Harrington states he has deliberately made fewer recommendations in his final review in light of “​positive progress”​ made. He concludes:

“​Consolidation and monitoring are the vital next stages: at this stage there is no evidence for a further period of radical reform.”​

The main findings of the review include the need to improve communication with claimants;​ to improve communication within the Department for Work and Pensions (DWP);​ and to improve face-to-face assessments.

Other areas highlighted by Harrington relate to establishing “​quality”​ dialogue between the DWP and first-tier tribunals;​ making decision-makers central to the assessment process and “​providing them with all the further documentary evidence they need to get the decision ‘​right first time’​”​; the need for continued monitoring of changes to the WCA;​ and finally completion of the work underway on the descriptors.

Individual responses to the call for evidence seem to have been treated with some indifference by Harrington on the basis that respondents “​cannot be considered a truly representative claimant sample”​. He does go on to conclude that there remain some concerning accounts of individual experiences, describing the “​frequency and consistency of these reports”​ as “​worrying​”​.

With regard to Atos Harrington recommends that future reviews “​should further explore the quality of the outcomes rather than simply on the quantity of the training offered”​.

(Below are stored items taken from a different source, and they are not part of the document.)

-- ==== Sys2Proof/Certificates/Slice0/Obligations.lean ====
section
/-!
DEFINITION. Certificates/Slice0/Obligations.lean: the statements for the provers.
-/
section

open Sys2Proof Sys2Proof.Machine

/-! ## Stones and BPs -/

/-- R33, R29, R32: EVAL writes the entry of its table that its four operands select into its own lane of step row n, and nothing else. -/
def Obligations.EvalResult : Prop :=
  ∀ (s : State) (p : Nat) (m : Mill) (st : Stone) (b : Bp) (n : Step),
    s.Executes m n p → opOf (s.word (siteOf m st) b n) = 1 → s.Readable p m st b n (rowsOf (s.word (siteOf m st) b n)) →
    let w := s.word (siteOf m st) b n
    let i := 8 * s.bitAt p m st n (opdOf w) + 4 * s.bitAt p m st n (opcOf w) + 2 * s.bitAt p m st n (opbOf w) + s.bitAt p m st n (opaOf w)
    ∃ t, exec (.eval m st b n {}) s = .next t ∧ t.stones.writes = ⟨siteOf m st, n, b, n, (ttOf w).getLsbD i⟩ :: s.stones.writes ∧
      t.stones.rows = s.stones.rows ∧ BpStill p s t

/-- R40, R14, R29: EVAL3_ST writes the entry that three operands select into the lane of the shadow bank that opd names, and nothing else. A NOP without import
writes nothing; a NOP that imports from the crossbar writes lane l of step row n − 4 of the source stone, as it stood after step n − 4 (R36). R42,
R44, R45, R46: FUSE2 and FUSE4 write one result into the lanes of all their members: a FUSE2 pair the entry of the even or the odd half-table as the
fifth input says, a FUSE4 group in six-input mode the entry of the quarter-table that its inputs e and f choose, and in multiplexer mode the operand
field that the select names. R57, R58: a BP whose instruction word is uncorrectable writes nothing, and an operand whose row is uncorrectable reads
0. Either is recorded in MILL_ECC while that shows no error, marks the turn invalid and asks for a halt (reason 6); when the step has ended
STORE_ECC_UNCORRECTABLE is raised with the first error of the turn (which of one BP's operands counts first: log entry 16). -/
def Obligations.ImportStateAndFuse : Prop :=
  (∀ (s : State) (p : Nat) (m : Mill) (st : Stone) (b : Bp) (n : Step),
    let w := s.word (siteOf m st) b n
    let i := 4 * s.bitAt p m st n (opcOf w) + 2 * s.bitAt p m st n (opbOf w) + s.bitAt p m st n (opaOf w)
    let r := physRow (!(s.part p).bank) (rowOf (opdOf w))
    s.Executes m n p → opOf w = 2 → s.Readable p m st b n [rowOf (opaOf w), rowOf (opbOf w), rowOf (opcOf w)] →
    ∃ t, exec (.eval3St m st b n {}) s = .next t ∧
      t.baseRow (siteOf m st) r = setLane (s.baseRow (siteOf m st) r) (laneOf (opdOf w)) ((ttOf w).getLsbD i) ∧
      (∀ k, k ≠ rowKey (siteOf m st) r → mget (fun _ => 0) t.stones.rows k = mget (fun _ => 0) s.stones.rows k) ∧
      t.stones.writes = s.stones.writes ∧ BpStill p s t) ∧
  (∀ (s : State) (p : Nat) (m : Mill) (st : Stone) (b : Bp) (n : Step),
    let w := s.word (siteOf m st) b n
    s.Executes m n p → opOf w = 0 → s.Readable p m st b n [] → (opaOf w).toNat / 2 ^ 16 = 0 →
    ∃ t, exec (.nop m st b n {} {}) s = .next t ∧ t.stones = s.stones ∧ BpStill p s t) ∧
  (∀ (s : State) (p : Nat) (m : Mill) (st : Stone) (b : Bp) (n : Step),
    let w := s.word (siteOf m st) b n
    let src := m.val * 16 + (opaOf w).toNat / 64 % 16
    let l := (opaOf w).toNat % 64
    let v := match s.turnWrite src (n - 4) l (n - 4) with
      | some v => v
      | none => laneBit (s.baseRow src (n - 4)) l
    s.Executes m n p → 4 ≤ n.val → opOf w = 0 → s.Readable p m st b n [] → (opaOf w).toNat / 2 ^ 16 = 1 →
    ∃ t, exec (.nop m st b n {} {}) s = .next t ∧ t.stones.writes = ⟨siteOf m st, n, b, n, v⟩ :: s.stones.writes ∧
      t.stones.rows = s.stones.rows ∧ BpStill p s t) ∧
  (∀ (s : State) (p : Nat) (m : Mill) (st : Stone) (k : Fin 32) (n : Step),
    let site := siteOf m st
    let w0 := s.word site (2 * k) n
    let w1 := s.word site (2 * k + 1) n
    let i := 8 * s.bitAt p m st n (opdOf w0) + 4 * s.bitAt p m st n (opcOf w0) + 2 * s.bitAt p m st n (opbOf w0) + s.bitAt p m st n (opaOf w0)
    let v := if s.bitAt p m st n (opaOf w1) = 1 then (ttOf w1).getLsbD i else (ttOf w0).getLsbD i
    s.Executes m n p → opOf w0 = 3 → opOf w1 = 3 → s.Readable p m st (2 * k) n (rowsOf w0) →
    s.Readable p m st (2 * k + 1) n [rowOf (opaOf w1)] →
    ∃ t, exec (.fuse2 m st k n {}) s = .next t ∧
      t.stones.writes = ⟨site, n, 2 * k + 1, n, v⟩ :: ⟨site, n, 2 * k, n, v⟩ :: s.stones.writes ∧
      t.stones.rows = s.stones.rows ∧ BpStill p s t) ∧
  (∀ (s : State) (p : Nat) (m : Mill) (st : Stone) (k : Fin 16) (n : Step),
    let site := siteOf m st
    let w (j : Nat) := s.word site (4 * k + j) n
    let i := 8 * s.bitAt p m st n (opdOf (w 0)) + 4 * s.bitAt p m st n (opcOf (w 0)) + 2 * s.bitAt p m st n (opbOf (w 0)) +
      s.bitAt p m st n (opaOf (w 0))
    let q := 2 * s.bitAt p m st n (opbOf (w 1)) + s.bitAt p m st n (opaOf (w 1))
    let v := (ttOf (w q)).getLsbD i
    s.Executes m n p → (∀ j, j < 4 → opOf (w j) = 4) → opdOf (w 1) = 0x3803F →
    s.Readable p m st (4 * k) n (rowsOf (w 0)) → s.Readable p m st (4 * k + 1) n [rowOf (opaOf (w 1)), rowOf (opbOf (w 1))] →
    s.Readable p m st (4 * k + 2) n [] → s.Readable p m st (4 * k + 3) n [] →
    ∃ t, exec (.fuse4 m st k n {}) s = .next t ∧
      t.stones.writes = ⟨site, n, 4 * k + 3, n, v⟩ :: ⟨site, n, 4 * k + 2, n, v⟩ :: ⟨site, n, 4 * k + 1, n, v⟩ :: ⟨site, n, 4 * k, n, v⟩ ::
        s.stones.writes ∧
      t.stones.rows = s.stones.rows ∧ BpStill p s t) ∧
  (∀ (s : State) (p : Nat) (m : Mill) (st : Stone) (k : Fin 16) (n : Step),
    let site := siteOf m st
    let w (j : Nat) := s.word site (4 * k + j) n
    let row := (ttOf (w 0)).toNat / 16
    let g := (ttOf (w 0)).toNat % 16
    let lane (j : Nat) : Nat := (s.readLane site (s.part p).bank row (4 * g + j) n).toNat
    let sel := lane 0 + 2 * lane 1 + 4 * lane 2 + 8 * lane 3
    let x := w (sel / 4)
    let f := match sel % 4 with | 0 => opaOf x | 1 => opbOf x | 2 => opcOf x | _ => opdOf x
    let v := s.bitAt p m st n f == 1
    s.Executes m n p → (∀ j, j < 4 → opOf (w j) = 4) → opdOf (w 1) ≠ 0x3803F → s.Readable p m st (4 * k) n (row :: rowsOf (w 0)) →
    (∀ j, j < 4 → s.Readable p m st (4 * k + j) n (rowsOf (w j))) →
    ∃ t, exec (.fuse4 m st k n {}) s = .next t ∧
      t.stones.writes = ⟨site, n, 4 * k + 3, n, v⟩ :: ⟨site, n, 4 * k + 2, n, v⟩ :: ⟨site, n, 4 * k + 1, n, v⟩ :: ⟨site, n, 4 * k, n, v⟩ ::
        s.stones.writes ∧
      t.stones.rows = s.stones.rows ∧ BpStill p s t) ∧
  (∀ (s : State) (p : Nat) (m : Mill) (st : Stone) (b : Bp) (n : Step),
    s.Executes m n p → opOf (s.word (siteOf m st) b n) = 1 → s.wordBad (siteOf m st) b n = true →
    (s.part p).storeErr = none → (s.part p).storeUe = false →
    ∃ t, exec (.eval m st b n {}) s = .next t ∧ t.stones = s.stones ∧ t.get (F.MILL_ECC_ue_flag m) = 1 ∧
      (s.get (F.MILL_ECC_ue_flag m) = 0 → t.get (F.MILL_ECC_ue_where m) = 1 ∧ t.get (F.MILL_ECC_ue_stone m) = st) ∧
      ((t.part p).storeErr.map Prod.snd) = some [m.val, st.val, 1, n.val, b.val, 0] ∧ (t.part p).invalid = true ∧
      (t.part p).causes = (s.part p).causes ||| 2 ^ 6 ∧ RegsBut [R.MILL_ECC m] s t ∧ OnlyPart p s t) ∧
  (∀ (s : State) (p : Nat) (m : Mill) (st : Stone) (b : Bp) (n : Step),
    let site := siteOf m st
    let w := s.word site b n
    let bad (x : BitVec 18) : Bool := rowStored (rowOf x) && s.rowBad site (s.part p).bank (rowOf x) n
    let v (x : BitVec 18) : Nat := if bad x then 0 else s.bitAt p m st n x
    let i := 8 * v (opdOf w) + 4 * v (opcOf w) + 2 * v (opbOf w) + v (opaOf w)
    s.Executes m n p → opOf w = 1 → s.wordBad site b n = false → (bad (opaOf w) || bad (opbOf w) || bad (opcOf w) || bad (opdOf w)) = true →
    ∃ t, exec (.eval m st b n {}) s = .next t ∧ t.stones.writes = ⟨site, n, b, n, (ttOf w).getLsbD i⟩ :: s.stones.writes ∧
      t.stones.rows = s.stones.rows ∧ t.get (F.MILL_ECC_ue_flag m) = 1 ∧ (t.part p).invalid = true ∧
      (t.part p).causes = (s.part p).causes ||| 2 ^ 6 ∧ RegsBut [R.MILL_ECC m] s t ∧ OnlyPart p s t) ∧
  (∀ (s : State) (p : Nat) (m : Mill) (st : Stone) (b : Bp) (n : Step) (e : Nat × List Nat),
    s.millOwner m = some p → s.running p = true → s.stepClock = true → s.on (F.TURN_STATUS_holding p) = false → n.val < s.depth p →
    (s.part p).storeErr = some e → (s.part p).step ≠ n.val → (s.part p).votePend = [] → s.word (siteOf m st) b n = 0 →
    s.wordBad (siteOf m st) b n = false →
    ∃ t, exec (.nop m st b n {} {}) s = .next t ∧ RaisedOne s t 0x3001 p e.2 ∧ (t.part p).storeErr = none ∧ (t.part p).storeUe = true ∧
      t.stones = s.stones ∧ OnlyPart p s t)

/-- R53, R337: a BREAK whose table selects 1, in a partition whose BREAK ops are enabled, writes no lane: it asks for a halt (reason 3), and while the
record register is clear it records its mill, stone, lane and step. A BREAK in a partition whose BREAK ops are disabled has no effect. -/
def Obligations.BreakFires : Prop :=
  (∀ (s : State) (p : Nat) (m : Mill) (st : Stone) (b : Bp) (n : Step),
    let w := s.word (siteOf m st) b n
    let i := 8 * s.bitAt p m st n (opdOf w) + 4 * s.bitAt p m st n (opcOf w) + 2 * s.bitAt p m st n (opbOf w) + s.bitAt p m st n (opaOf w)
    p < 4 → s.Executes m n p → opOf w = 10 → s.Readable p m st b n (rowsOf w) → (s.part p).breakEn = true → (ttOf w).getLsbD i = true →
    s.get (F.DBG_BREAKREC_valid p) = 0 →
    ∃ t, exec (.break_ m st b n {}) s = .next t ∧ t.get (F.DBG_BREAKREC_valid p) = 1 ∧ t.get (F.DBG_BREAKREC_mill p) = m ∧
      t.get (F.DBG_BREAKREC_stone p) = st ∧ t.get (F.DBG_BREAKREC_lane p) = b ∧ t.get (F.DBG_BREAKREC_step p) = n ∧
      (t.part p).causes = (s.part p).causes ||| 2 ^ 3 ∧ RegsBut [R.DBG_BREAKREC p] s t ∧ t.stones = s.stones ∧
      { t with regs := s.regs, parts := s.parts, lines := s.lines } = s) ∧
  (∀ (s : State) (p : Nat) (m : Mill) (st : Stone) (b : Bp) (n : Step),
    let w := s.word (siteOf m st) b n
    s.Executes m n p → opOf w = 10 → s.Readable p m st b n (rowsOf w) → (s.part p).breakEn = false →
    ∃ t, exec (.break_ m st b n {}) s = .next t ∧ t.stones = s.stones ∧ BpStill p s t)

He concludes that “​Whilst Atos have developed an impressive list of training materials for their healthcare professionals and their trainers, the Review has seen little evidence to show the effectiveness of these courses in either driving up the quality of assessments or improving the skills and knowledge base of the attendees.”​

Overall Harrington’​s final review of the WCA is lacking in substance, force and conviction. There is little evidence to support the claims made that things are slowly improving and the review again fails to adequately address the profound and deep-seated flaws embedded in the assessment process for ESA.

The full Review can be found here.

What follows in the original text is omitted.